Dr. Micah Hahn is an Associate Professor of Environmental Health in the Institute for Circumpolar Health Studies at the University of Alaska-Anchorage. She received her joint PhD in Epidemiology / Environment and Resources from the University of Wisconsin-Madison and her MPH in Global Environmental Health from Emory University. Subsequently, she was a postdoctoral fellow for the CDC Climate and Health Program, and in this position worked collaboratively with the CDC Division of Vector-borne Diseases and the National Center for Atmospheric Research. Her research focuses on understanding the health impacts of climate change and working with communities to develop locally-relevant adaptation and resilience-building strategies. Dr. Hahn is also on the Management Team of the Alaska Climate Adaptation Science Center.
Michael is a former Founding Principal of Resilient Cities Catalyst, a global non-profit helping cities and their partners tackle their toughest challenges. He is currently the Executive Director of Climate Resilience Academy at the University of Miami.
Dr. Quintus Jett is a consultant, educator, and strategist for public causes. He has a doctorate in Organizations & Management from Stanford University, and a two-decade faculty career which spans schools, departments, and programs of business, engineering, liberal studies, divinity, and public and nonprofit management. Following Hurricane Katrina in 2005, Dr. Jett launched a volunteer project in New Orleans, which enlisted residents, students from over a dozen colleges and universities, and hundreds of others to field map the city’s Gentilly district, Lower Ninth Ward, and New Orleans East. Dr. Jett is an innovator in higher education, bridging the divide between academic research and the other priorities of the modern university, including student access and diversity, community engagement, and providing foundations for life-long learning in today’s rapidly changing world.
Scott is Monfort Professor of Atmospheric Science at Colorado State University. He has written about 100 publications in the peer-reviewed climate literature, is a former editor of the Journal of Climate, and served for five years as founding Science Chair of the North American Carbon Program.
Linda has many years of experience in disaster preparedness and resilience. She has been an elected official on the Linn County Iowa Board of Supervisors, Chair of the Metropolitan Planning Organization, the East Central Iowa Council of Governments, the statewide Mental Health Developmental Disability and the Linn County Board of Health.

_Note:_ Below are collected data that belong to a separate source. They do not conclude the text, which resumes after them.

-- ==== Sys2Proof/Config.lean ====
section
/-! DEFINITION. The implementation parameters of 00_scope.md R4: each row is a field of `Params`, which State holds and no
step writes. A row to which the document gives a value has it as the field's default, and `Params.Documented` says that a
build keeps those values. An OPEN row that is a function is an opaque constant, so nothing can be proved about its
values. -/

namespace Sys2Proof.Config

/-- `CTRL_VALUE(op)`, OPEN (R4, D23; the width is PRESUMED, log 13): an uninterpreted 16-bit value per opcode. -/
opaque ctrlValue : Byte → BitVec 16
/-- `CTRL_INDEX(op)`, OPEN (R4, D23; the width is PRESUMED, log 13): an uninterpreted 16-bit value per opcode. -/
opaque ctrlIndex : Byte → BitVec 16
/-- An `ECHO_OK` predicate other than the two that `EchoRule` names: uninterpreted (R4, D10, log 12). -/
opaque echoOther : Bytes → Bytes → Bool
/-- `FLUSH_RESP_LEN` of the machine at reset: OPEN, uninterpreted (R4, D13, log 8). -/
opaque flushRespLen : Nat
/-- `MAX_IMAGE` of the machine at reset: OPEN, uninterpreted (R4, D27, log 8). -/
opaque maxImage : Nat

end Sys2Proof.Config

namespace Sys2Proof

/-- Which of its two listed values a control opcode parameter takes: the first-named one or the variant (R72, D22). -/
inductive OpVariant where
  | main
  | alt
deriving DecidableEq, Repr

/-- The parameter `ECHO_OK` as data (R105, D10, log 12). -/
inductive EchoRule where
  /-- The default: every echo is accepted. -/
  | always
  /-- The echo must repeat the first bytes of the request (vector B9). -/
  | header
  /-- Any other predicate: the opaque `Config.echoOther`. -/
  | other
deriving DecidableEq, Repr

/-- The parameters of R4, with the document's values as defaults (R4; 93_implementation_defined.md row 15). No command
writes one (R38). The three OPEN rows have no default. -/
structure Params where
  /-- `SEQ_BITS`: the sequence counter wraps at 2^SEQ_BITS (R91). -/
  seqBits : Nat := 8
  /-- `SEQ_INIT`, OPEN (D6). -/
  seqInit : Byte
  /-- `ADDR_BITS`: the width of an address field (R71). -/
  addrBits : Nat := 16
  /-- `ADDR_LIMIT`: an address is valid iff it is below this (R86). -/
  addrLimit : Nat := 0xFFFF
  /-- `VALUE_BITS`: the width of a register value (R68). -/
  valueBits : Nat := 32
  /-- `LEN_BITS`: the width of a length field (R71). -/
  lenBits : Nat := 16
  /-- `STREAM_LEN_MAX`: a stream length is valid iff it is at most this (R87). -/
  streamLenMax : Nat := 0xFFFF
  /-- `ECHO_LEN`: the bytes before a Read value or a StreamRead payload (R68). -/
  echoLen : Nat := 2
  /-- `ACK_LEN`: the bytes that acknowledge a Write or a StreamWrite (R68). -/
  ackLen : Nat := 2
  /-- `OP_WRITE` (R69). -/
  opWrite : Byte := 0x01
  /-- `OP_READ` (R69). -/
  opRead : Byte := 0x02
  /-- `OP_STREAM_WRITE` (R69). -/
  opStreamWrite : Byte := 0x03
  /-- `OP_STREAM_READ` (R69). -/
  opStreamRead : Byte := 0x04
  /-- `OP_FLUSH` (R69). -/
  opFlush : Byte := 0xFF
  /-- `FLUSH_RESP_LEN`, OPEN (D13). -/
  flushRespLen : Nat
  /-- `ECHO_OK`, by default always true (D10). -/
  echoRule : EchoRule := .always
  /-- `POLL_DELAY` in ms. Timing only: no rule depends on it (R4, R149, R171, log 21). -/
  pollDelayMs : Nat := 5
  /-- `ATR_TS` (R109). -/
  atrTs : Byte := 0x3B
  /-- `ATR_MAX`, the capacity of ATR_BUF (R27). -/
  atrMax : Nat := 32
  /-- `PREFIX_LEN`, the zero bytes in front of an image (R122). -/
  prefixLen : Nat := 512
  /-- `MPS`, the maximum packet size of the control channel (R126). -/
  mps : Nat := 64
  /-- `CHUNK`, the bytes of a full chunk (R128). -/
  chunk : Nat := 2048
  /-- `SYNC_N`, the marker in normal bit order (R76). -/
  syncN : Bytes := [0xAA, 0x99, 0x55, 0x66]
  /-- `SYNC_R`, the marker in reversed bit order (R76). -/
  syncR : Bytes := [0x55, 0x99, 0xAA, 0x66]
  /-- `RESET_OP`: 0x31 or 0x60 (D22). -/
  resetOp : OpVariant := .main
  /-- `CHUNK_OP`: 0x32 or 0x34 (D22). -/
  chunkOp : OpVariant := .main
  /-- `STATUS_OP`: 0x30 or 0x33 (D22). -/
  statusOp : OpVariant := .main
  /-- `STATUS_LEN`, at least 1 (D24). -/
  statusLen : Nat := 1
  /-- `MAX_IMAGE`, OPEN (D27). -/
  maxImage : Nat
deriving DecidableEq, Repr

/-- The length of the value in a Read reply: VALUE_BITS / 8 (R68). -/
def Params.valueLen (p : Params) : Nat := p.valueBits / 8

/-- The defaults of R4; SEQ_INIT is the vectors' 0x00 (DESIGN CHOICE, log 9), the other OPEN rows are opaque (log 8). -/
def Params.defaults : Params where
  seqInit := 0x00
  flushRespLen := Config.flushRespLen
  maxImage := Config.maxImage

/-- The build keeps the values the document gives: "that value is this hardware's value" (R4). The rows that are OPEN, or
to which R4 itself allows another value, are free. -/
class Params.Documented (p : Params) : Prop where
  seqBits : p.seqBits = 8
  addrBits : p.addrBits = 16
  addrLimit : p.addrLimit = 0xFFFF
  valueBits : p.valueBits = 32
  lenBits : p.lenBits = 16
  streamLenMax : p.streamLenMax = 0xFFFF
  echoLen : p.echoLen = 2
  ackLen : p.ackLen = 2
  opWrite : p.opWrite = 0x01
  opRead : p.opRead = 0x02
  opStreamWrite : p.opStreamWrite = 0x03
  opStreamRead : p.opStreamRead = 0x04
  opFlush : p.opFlush = 0xFF
  pollDelayMs : p.pollDelayMs = 5
  atrTs : p.atrTs = 0x3B
  atrMax : p.atrMax = 32
  prefixLen : p.prefixLen = 512
  mps : p.mps = 64
  chunk : p.chunk = 2048
  syncN : p.syncN = [0xAA, 0x99, 0x55, 0x66]
  syncR : p.syncR = [0x55, 0x99, 0xAA, 0x66]

end Sys2Proof
end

Langston is a former president of the National Association of Counties (2013-2014).
Ken works with families and organizations as a mediator, organizational consultant, trainer and facilitator. Along with his passion for helping people prepare for and reduce climate change, Ken also volunteers as a mediator through Mediation Works and is passionate about supporting youth through mentoring with Boys to Men of Southern Oregon.
Matthew is a retired high school teacher who was once honored as Oregon High School Social Studies Teacher of the Year. Before his teaching career he was in the restaurant business in Portland. He is also a lawyer who has been a member of the Oregon State Bar Association since 1980.
Andrea is the Resilience Policy Advisor for the North Carolina Office of Recovery and Resiliency. She works across state agencies and with local governments to increase the state’s resilience to the impacts of climate change.